● TASK DETAILS
Beginning with the line that holds "forced : Bool := false" in the data below, give again every line through the one that holds "ashRows : Nat := 0", exactly as written.

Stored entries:
____
-- ==== Sys2Proof/Laws/KeepProtocol.lean ====
section
/-! SUPPORT. Laws/KeepProtocol: what the binnacle, the Shevy protocol, its services, the debug port, the mailboxes and
Window A keep (`State.Sound`: the parts
touched, device time, the invariant). -/

namespace Sys2Proof.Machine

variable {m : List Field} {o : State} {n : Nat}

/-! ## Binnacle -/

theorem State.Sound.of_doClockFault {t d s} (h : State.Sound m o n s) (hm : Field.sub [.dict, .clock, .tally,
    .queues, .bin, .log] m = true) :
    State.Sound m o n (doClockFault t d s) := by
  unfold doClockFault
  extract_lets x1 x2 x3
  have h1 : State.Sound m o n x1 := State.Sound.advance h (Field.sub_of hm rfl)
  clear_value x1
  have h2 : State.Sound m o n x3 := State.Sound.congr [.bin] h1 (Field.sub_of hm rfl) rfl rfl (Nat.le_refl _) rfl
      rfl rfl
  clear_value x3
  exact State.Sound.ite h1 (State.Sound.ite h2 (State.Sound.raise h2 (Field.sub_of hm rfl)))

theorem State.Sound.of_execClockFault {t d s} (h : State.Sound m o n s) (hm : Field.sub [.dict, .clock, .tally,
    .queues, .bin, .log] m = true) :
    State.SoundX m o n (execClockFault t d s) := by
  unfold execClockFault
  exact State.SoundX.next (State.Sound.of_doClockFault h (Field.sub_of hm rfl))

theorem State.Sound.of_doVoltageFault {t r s} (h : State.Sound m o n s) (hm : Field.sub [.dict, .clock, .tally,
    .queues, .bin, .log] m = true) :
    State.Sound m o n (doVoltageFault t r s) := by
  unfold doVoltageFault
  extract_lets x1 x2 x3
  have h1 : State.Sound m o n x1 := State.Sound.advance h (Field.sub_of hm rfl)
  clear_value x1
  have h2 : State.Sound m o n x3 := State.Sound.congr [.bin] h1 (Field.sub_of hm rfl) rfl rfl (Nat.le_refl _) rfl
      rfl rfl
  clear_value x3
  exact State.Sound.ite h1 (State.Sound.raise h2 (Field.sub_of hm rfl))

theorem State.Sound.of_execVoltageFault {t r s} (h : State.Sound m o n s) (hm : Field.sub [.dict, .clock, .tally,
    .queues, .bin, .log] m = true) :
    State.SoundX m o n (execVoltageFault t r s) := by
  unfold execVoltageFault
  exact State.SoundX.next (State.Sound.of_doVoltageFault h (Field.sub_of hm rfl))

theorem State.Sound.of_doClockFaultCleared {t d s} (h : State.Sound m o n s) (hm : Field.sub [.clock, .bin] m = true)
    :
    State.Sound m o n (doClockFaultCleared t d s) := by
  unfold doClockFaultCleared
  extract_lets x1 x2
  have h1 : State.Sound m o n x1 := State.Sound.advance h (Field.sub_of hm rfl)
  clear_value x1
  exact State.Sound.congr [.bin] h1 (Field.sub_of hm rfl) rfl rfl (Nat.le_refl _) rfl rfl rfl

theorem State.Sound.of_execClockFaultCleared {t d s} (h : State.Sound m o n s) (hm : Field.sub [.clock, .bin] m =
    true) :
    State.SoundX m o n (execClockFaultCleared t d s) := by
  unfold execClockFaultCleared
  exact State.SoundX.next (State.Sound.of_doClockFaultCleared h (Field.sub_of hm rfl))

theorem State.Sound.of_doVoltageFaultCleared {t r s} (h : State.Sound m o n s) (hm : Field.sub [.clock, .bin] m =
    true) :
    State.Sound m o n (doVoltageFaultCleared t r s) := by
  unfold doVoltageFaultCleared
  extract_lets x1 x2
  have h1 : State.Sound m o n x1 := State.Sound.advance h (Field.sub_of hm rfl)
  clear_value x1
  exact State.Sound.congr [.bin] h1 (Field.sub_of hm rfl) rfl rfl (Nat.le_refl _) rfl rfl rfl

theorem State.Sound.of_execVoltageFaultCleared {t r s} (h : State.Sound m o n s) (hm : Field.sub [.clock, .bin] m =
    true) :
    State.SoundX m o n (execVoltageFaultCleared t r s) := by
  unfold execVoltageFaultCleared
  exact State.SoundX.next (State.Sound.of_doVoltageFaultCleared h (Field.sub_of hm rfl))

theorem State.Sound.of_doBinnacleLockstepMismatch {t s} (h : State.Sound m o n s) (hm : Field.sub [.dict, .clock,
    .tally, .bin, .log] m = true) :
    State.Sound m o n (doBinnacleLockstepMismatch t s) := by
  unfold doBinnacleLockstepMismatch
  extract_lets x1
  have h1 : State.Sound m o n x1 := State.Sound.advance h (Field.sub_of hm rfl)
  clear_value x1
  exact State.Sound.ite h1 (State.Sound.lockstepMismatch h1 (Field.sub_of hm rfl))

theorem State.Sound.of_execBinnacleLockstepMismatch {t s} (h : State.Sound m o n s) (hm : Field.sub [.dict, .clock,
    .tally, .bin, .log] m = true) :
    State.SoundX m o n (execBinnacleLockstepMismatch t s) := by
  unfold execBinnacleLockstepMismatch
  exact State.SoundX.next (State.Sound.of_doBinnacleLockstepMismatch h (Field.sub_of hm rfl))

theorem State.Sound.of_doBinnacleWatchdog {t s} (h : State.Sound m o n s) (hm : Field.sub [.dict, .clock, .bin] m =
    true) :
    State.Sound m o n (doBinnacleWatchdog t s) := by
  unfold doBinnacleWatchdog
  extract_lets x1
  have h1 : State.Sound m o n x1 := State.Sound.advance h (Field.sub_of hm rfl)
  clear_value x1
  exact State.Sound.ite h1 (State.Sound.binnacleReset h1 (Field.sub_of hm rfl))

theorem State.Sound.of_execBinnacleWatchdog {t s} (h : State.Sound m o n s) (hm : Field.sub [.dict, .clock, .bin] m =
    true) :
    State.SoundX m o n (execBinnacleWatchdog t s) := by
  unfold execBinnacleWatchdog
  exact State.SoundX.next (State.Sound.of_doBinnacleWatchdog h (Field.sub_of hm rfl))

theorem State.Sound.of_doBinnacleStart {t s} (h : State.Sound m o n s) (hm : Field.sub [.clock, .bin, .power] m =
    true) :
    State.Sound m o n (doBinnacleStart t s) := by
  unfold doBinnacleStart
  extract_lets x1 x2
  have h1 : State.Sound m o n x1 := State.Sound.advance h (Field.sub_of hm rfl)
  clear_value x1
  exact State.Sound.ite h1 (State.Sound.binnacleUp (State.Sound.congr [.power] h1 (Field.sub_of hm rfl) rfl rfl
      (Nat.le_refl _) rfl rfl rfl) (Field.sub_of hm rfl))

theorem State.Sound.of_execBinnacleStart {t s} (h : State.Sound m o n s) (hm : Field.sub [.clock, .bin, .power] m =
    true) :
    State.SoundX m o n (execBinnacleStart t s) := by
  unfold execBinnacleStart
  exact State.SoundX.next (State.Sound.of_doBinnacleStart h (Field.sub_of hm rfl))

theorem State.Sound.of_doLogbookCommit {t s} (h : State.Sound m o n s) (hm : Field.sub [.dict, .clock, .ports, .host,
    .bin, .log, .sent, .free] m = true) :
    State.Sound m o n (doLogbookCommit t s) := by
  unfold doLogbookCommit
  extract_lets x1 x2
  have h1 : State.Sound m o n x1 := State.Sound.advance h (Field.sub_of hm rfl)
  clear_value x1
  split
  · exact h1
  · exact State.Sound.ite h1 (State.Sound.react (State.Sound.congr [.bin] h1 (Field.sub_of hm rfl) rfl rfl
        (Nat.le_refl _) rfl rfl rfl) (Field.sub_of hm rfl))

theorem State.Sound.of_execLogbookCommit {t s} (h : State.Sound m o n s) (hm : Field.sub [.dict, .clock, .ports,
    .host, .bin, .log, .sent, .free] m = true) :
    State.SoundX m o n (execLogbookCommit t s) := by
  unfold execLogbookCommit
  exact State.SoundX.next (State.Sound.of_doLogbookCommit h (Field.sub_of hm rfl))

theorem State.Sound.of_doPersistCopy {t s} (h : State.Sound m o n s) (hm : Field.sub [.dict, .clock, .log] m = true)
    :
    State.Sound m o n (doPersistCopy t s) := by
  unfold doPersistCopy
  exact State.Sound.copyOldest (State.Sound.advance h (Field.sub_of hm rfl)) (Field.sub_of hm rfl)

theorem State.Sound.of_execPersistCopy {t s} (h : State.Sound m o n s) (hm : Field.sub [.dict, .clock, .log] m =
    true) :
    State.SoundX m o n (execPersistCopy t s) := by
  unfold execPersistCopy
  exact State.SoundX.next (State.Sound.of_doPersistCopy h (Field.sub_of hm rfl))

theorem State.Sound.of_doSafetyMsgPeriodic {s} (h : State.Sound m o n s) (hm : Field.sub [.dict, .clock, .bin] m =
    true) :
    State.Sound m o n (doSafetyMsgPeriodic s) := by
  unfold doSafetyMsgPeriodic
  split
  · extract_lets x1 x2 x3
    have h1 : State.Sound m o n x1 := State.Sound.advance h (Field.sub_of hm rfl)
    clear_value x1
    have h2 : State.Sound m o n x2 := State.Sound.queueMessage h1 (Field.sub_of hm rfl)
    clear_value x2
    exact State.Sound.ite h1 (State.Sound.congr [.bin] h2 (Field.sub_of hm rfl) rfl rfl (Nat.le_refl _) rfl rfl rfl)
  · exact h

theorem State.Sound.of_execSafetyMsgPeriodic {s} (h : State.Sound m o n s) (hm : Field.sub [.dict, .clock, .bin] m =
    true) :
    State.SoundX m o n (execSafetyMsgPeriodic s) := by
  unfold execSafetyMsgPeriodic
  exact State.SoundX.next (State.Sound.of_doSafetyMsgPeriodic h (Field.sub_of hm rfl))

theorem State.Sound.of_doSafetyMsgTransmit {t s} (h : State.Sound m o n s) (hm : Field.sub [.dict, .clock, .bin,
    .sent] m = true) :
    State.Sound m o n (doSafetyMsgTransmit t s) := by
  unfold doSafetyMsgTransmit
  extract_lets x1
  have h1 : State.Sound m o n x1 := State.Sound.advance h (Field.sub_of hm rfl)
  clear_value x1
  split
  · exact h1
  · refine State.Sound.ite h1 ?_
    extract_lets x2 x3
    have h2 : State.Sound m o n x2 := State.Sound.emit h1 (Field.sub_of hm rfl)
    clear_value x2
    exact State.Sound.bump (State.Sound.congr [.bin] h2 (Field.sub_of hm rfl) rfl rfl (Nat.le_refl _) rfl rfl rfl)
        (Field.sub_of hm rfl)

theorem State.Sound.of_execSafetyMsgTransmit {t s} (h : State.Sound m o n s) (hm : Field.sub [.dict, .clock, .bin,
    .sent] m = true) :
    State.SoundX m o n (execSafetyMsgTransmit t s) := by
  unfold execSafetyMsgTransmit
  exact State.SoundX.next (State.Sound.of_doSafetyMsgTransmit h (Field.sub_of hm rfl))

/-! ## Shevy -/

theorem State.Sound.endHandover {s} (h : State.Sound m o n s) (hm : Field.sub [.own, .ports, .host, .sent] m = true)
    :
    State.Sound m o n (State.endHandover s) := by
  unfold State.endHandover
  exact State.Sound.ite (State.Sound.failHandover h (Field.sub_of hm rfl)) h

theorem State.Sound.endLease {s} (h : State.Sound m o n s) (hm : Field.sub [.dict, .own, .ports, .host, .sent] m =
    true) :
    State.Sound m o n (State.endLease s) := by
  unfold State.endLease
  exact State.Sound.ite (State.Sound.vacate h (Field.sub_of hm rfl)) h

theorem State.Sound.closeClaims {s} (h : State.Sound m o n s) (hm : Field.sub [.dict, .own, .ports, .host, .sent] m =
    true) :
    State.Sound m o n (State.closeClaims s) := by
  unfold State.closeClaims
  refine State.Sound.ite ?_ h
  split
  · exact h
  · exact State.Sound.giveOwnership h (Field.sub_of hm rfl)

theorem State.Sound.settleOwnership {s} (h : State.Sound m o n s) (hm : Field.sub [.dict, .own, .ports, .host, .sent]
    m = true) :
    State.Sound m o n (State.settleOwnership s) := by
  unfold State.settleOwnership
  exact State.Sound.closeClaims (State.Sound.endLease (State.Sound.endHandover h (Field.sub_of hm rfl))
      (Field.sub_of hm rfl)) (Field.sub_of hm rfl)

theorem State.Sound.fetchEntry {s} (h : State.Sound m o n s) (hm : Field.sub [.host, .sent] m = true) :
    State.Sound m o n (State.fetchEntry s) := by
  unfold State.fetchEntry
  extract_lets x1
  exact State.Sound.setRing (State.Sound.emit h (Field.sub_of hm rfl)) (Field.sub_of hm rfl)

theorem State.Sound.acceptOn {s p} (h : State.Sound m o n s) (hm : Field.sub [.dict, .host, .sent] m = true) :
    State.Sound m o n (State.acceptOn s p) := by
  unfold State.acceptOn
  extract_lets x1
  have h1 : State.Sound m o n x1 := State.Sound.ite (State.Sound.setRing (State.Sound.fetchEntry h (Field.sub_of hm
      rfl)) (Field.sub_of hm rfl)) h
  clear_value x1
  exact State.Sound.bump h1 (Field.sub_of hm rfl)

theorem State.Sound.touchLease {s p} (h : State.Sound m o n s) (hm : Field.sub [.own] m = true) :
    State.Sound m o n (State.touchLease s p) := by
  unfold State.touchLease
  exact State.Sound.ite (State.Sound.setLease h (Field.sub_of hm rfl)) h

theorem State.Sound.of_Reply_send {r p route service seq addr} (h : State.SoundR m o n r)
    (hm : Field.sub [.dict, .ports, .host, .sent] m = true) : State.Sound m o n (Reply.send r p route service seq
        addr) := by
  unfold Reply.send
  split
  · exact h
  · exact State.Sound.respond h (Field.sub_of hm rfl)
  · exact State.Sound.respond (State.Sound.bump h (Field.sub_of hm rfl)) (Field.sub_of hm rfl)

theorem State.Sound.dropPdu {s p} (h : State.Sound m o n s) (hm : Field.sub [.dict] m = true) :
    State.Sound m o n (State.dropPdu s p) := by
  unfold State.dropPdu
  exact State.Sound.bump h (Field.sub_of hm rfl)

theorem State.Sound.notePeer {s p sender} (h : State.Sound m o n s) (hm : Field.sub [.ports] m = true) :
    State.Sound m o n (State.notePeer s p sender) := by
  unfold State.notePeer
  exact State.Sound.ite (State.Sound.setPort h (Field.sub_of hm rfl)) h
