theorem State.applyMatrix_scan (s : State) (t : Nat) : (s.applyMatrix t).keys.scanning = s.keys.scanning ∧
    (s.applyMatrix t).keys.idleScans = s.keys.idleScans := by
  obtain ⟨f, n, h⟩ := s.releaseAll_fifoOnly 2 (s.keys.reported.filter fun c => !(s.keysInUse.contains c)) t
  simp only [State.applyMatrix, State.retireKeys, State.setKeys_keys, h, and_self]

/-! ## A scan that is due (R292 to R295) -/

/-- The key unit as a scan that starts at `t` finds it. -/
def State.scanStart (s : State) (t : Nat) : State := (s.advance t).applyMatrix t

/-- When a scan that starts at `t` ends. -/
def State.scanFinish (s : State) (t : Nat) : Nat := t + s.numAt Adr.keyColumns * (s.numAt Adr.settleUs + 1) * 1000

/-- The runs and the changes of a scan that starts at `t` and reads the keys `down`. -/
def State.scanned (s : State) (t : Nat) (down : List Nat) : List Run × List Sample :=
  debounce (s.numAt Adr.debounceScans) s.keys.pressed s.keys.runs (scanSamples s.keysInUse (s.numAt Adr.settleUs) t down)

/-- The key unit with the readings of a scan, before its changes are taken. -/
def State.scanRead (s : State) (t : Nat) (down : List Nat) : State :=
  (((s.setKeys (fun k => { k with
    lastScan := some t, scanEnd := s.scanFinish t, scanPeriod := s.numAt Adr.scanPeriodMs })).advance (s.scanFinish t))).setKeys
      (fun k => { k with runs := (s.scanned t down).1 })

/-- The state after a scan's changes. -/
def State.scanTaken (s : State) (t : Nat) (down : List Nat) : State :=
  ((s.scanned t down).2.foldl (fun u x => u.keyChange x (s.scanFinish t)) (s.scanRead t down)).bump Adr.scans

theorem exec_keyScan {s : State} {t : Nat} {down : List Nat} (h : s.scanDue t = true) : exec (.keyScan t down) s =
    .next (((s.scanStart t).scanTaken t down).restScan (((s.scanStart t).scanTaken t down).keys.pressed.isEmpty &&
      (s.scanStart t).keysInUse.all (fun c => !(down.contains c)))) := by
  have he : exec (.keyScan t down) s = .next (doKeyScan t down s) := rfl
  rw [he]
  unfold doKeyScan
  rw [if_neg (by simp [h])]
  have hk : ∀ u : State, ∀ f : Keys → Keys, ∀ b, ((u.setKeys f).advance b).numAt Adr.debounceScans =
      u.numAt Adr.debounceScans := fun u f b => State.numAt_advance _ _ _
  simp only [hk, State.scanTaken, State.scanRead, State.scanStart, State.scanned, State.scanFinish, State.advance_frame,
    State.setKeys_keys]

theorem State.scanRead_keys (s : State) (t : Nat) (down : List Nat) : (s.scanRead t down).keys = { s.keys with
    lastScan := some t, scanEnd := s.scanFinish t, scanPeriod := s.numAt Adr.scanPeriodMs, runs := (s.scanned t down).1 } := by
  simp only [State.scanRead, State.setKeys_keys, State.advance_frame]
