/-- Acquisition, trigger engine, ash and event counters beside their objects (spec R419–R440). -/
structure AcqX where
  /-- Whether the engine is open, since which TT, and the conditions recorded (bit, TT). -/
  engineOpen : Bool := false
  openTt : Nat := 0
  conds : List (Nat × Nat) := []
  /-- The present record: TT of its ARM, PRE_TIME and POST_TIME in 100 ps, bytes of a segment, the trigger (TT, SI, word), its flags. -/
  armTt : Nat := 0
  preTime : Nat := 0
  postTime : Nat := 0
  segBytes : Nat := 0
  trig : Option (Nat × Nat × Nat) := none
  shortPre : Bool := false
  abortLate : Bool := false
  /-- TT of the last change of RATE, OFFSET or EPOCH_SEC up to end TT. -/
  stChanged : Option Nat := none
  dataInvalid : Bool := false
  forced : Bool := false
  /-- Values the record header takes at TRIG_TT: RATE, OFFSET, EPOCH_SEC. -/
  hdrRate : Nat := 0
  hdrOffset : Nat := 0
  hdrEpoch : Nat := 0
  streams : Tab StreamX := []
  blocks : List BlockX := []
  /-- Order in which segments became DONE or ABORTED, oldest first. -/
  segOrder : List Nat := []
  /-- The XTRIG line: driven by this device until this TT; low since, high since (`now`). -/
  xDrive : Option Nat := none
  xLowAt : Option Nat := none
  xHighAt : Nat := 0
  xBlocked : Bool := false
  /-- The last VALID word of each converter, as the threshold units see it (spec R435). -/
  thrPrev : Tab Nat := []
  /-- Ash: rows written since ASH_ARM, SI of the newest row, rows still to write after a trigger, the trigger's SI, the
  next SI to look at. -/
  ashRows : Nat := 0
  ashSi : Nat := 0
  ashPost : Option Nat := none
  ashTrig : Option Nat := none
  ashNext : Nat := 0
  /-- By source code, what its value became at the SIs whose rows are not yet all written, newest first: SI and value (spec
  R436). -/
  ashLog : Tab (List (Nat × Nat)) := []
  /-- Event counters whose gate 2 is open. -/
  ecGate : Nat := 0
  /-- The tick whose events are held, and how many of each source it has seen (spec R438). -/
  ecTick : Nat := 0
  ecSeen : Tab Nat := []
  /-- The tick of the last snapshot (spec R439). -/
  snapTick : Option Nat := none
deriving DecidableEq, Repr

/-- One input of a node for a period (spec R306, R307): its value and STALE mark as captured at the period's start, or
the producer (2 × node + output) of a dependency edge; `conn` is false for KIND 0. -/
structure NodeArg where
  conn : Bool := false
  dep : Option Nat := none
  val : F32 := 0
  stale : Bool := false
deriving DecidableEq, Repr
____
● TASK ANSWER
  forced : Bool := false
  /-- Values the record header takes at TRIG_TT: RATE, OFFSET, EPOCH_SEC. -/
  hdrRate : Nat := 0
  hdrOffset : Nat := 0
  hdrEpoch : Nat := 0
  streams : Tab StreamX := []
  blocks : List BlockX := []
  /-- Order in which segments became DONE or ABORTED, oldest first. -/
  segOrder : List Nat := []
  /-- The XTRIG line: driven by this device until this TT; low since, high since (`now`). -/
  xDrive : Option Nat := none
  xLowAt : Option Nat := none
  xHighAt : Nat := 0
  xBlocked : Bool := false
  /-- The last VALID word of each converter, as the threshold units see it (spec R435). -/
  thrPrev : Tab Nat := []
  /-- Ash: rows written since ASH_ARM, SI of the newest row, rows still to write after a trigger, the trigger's SI, the
  next SI to look at. -/
  ashRows : Nat := 0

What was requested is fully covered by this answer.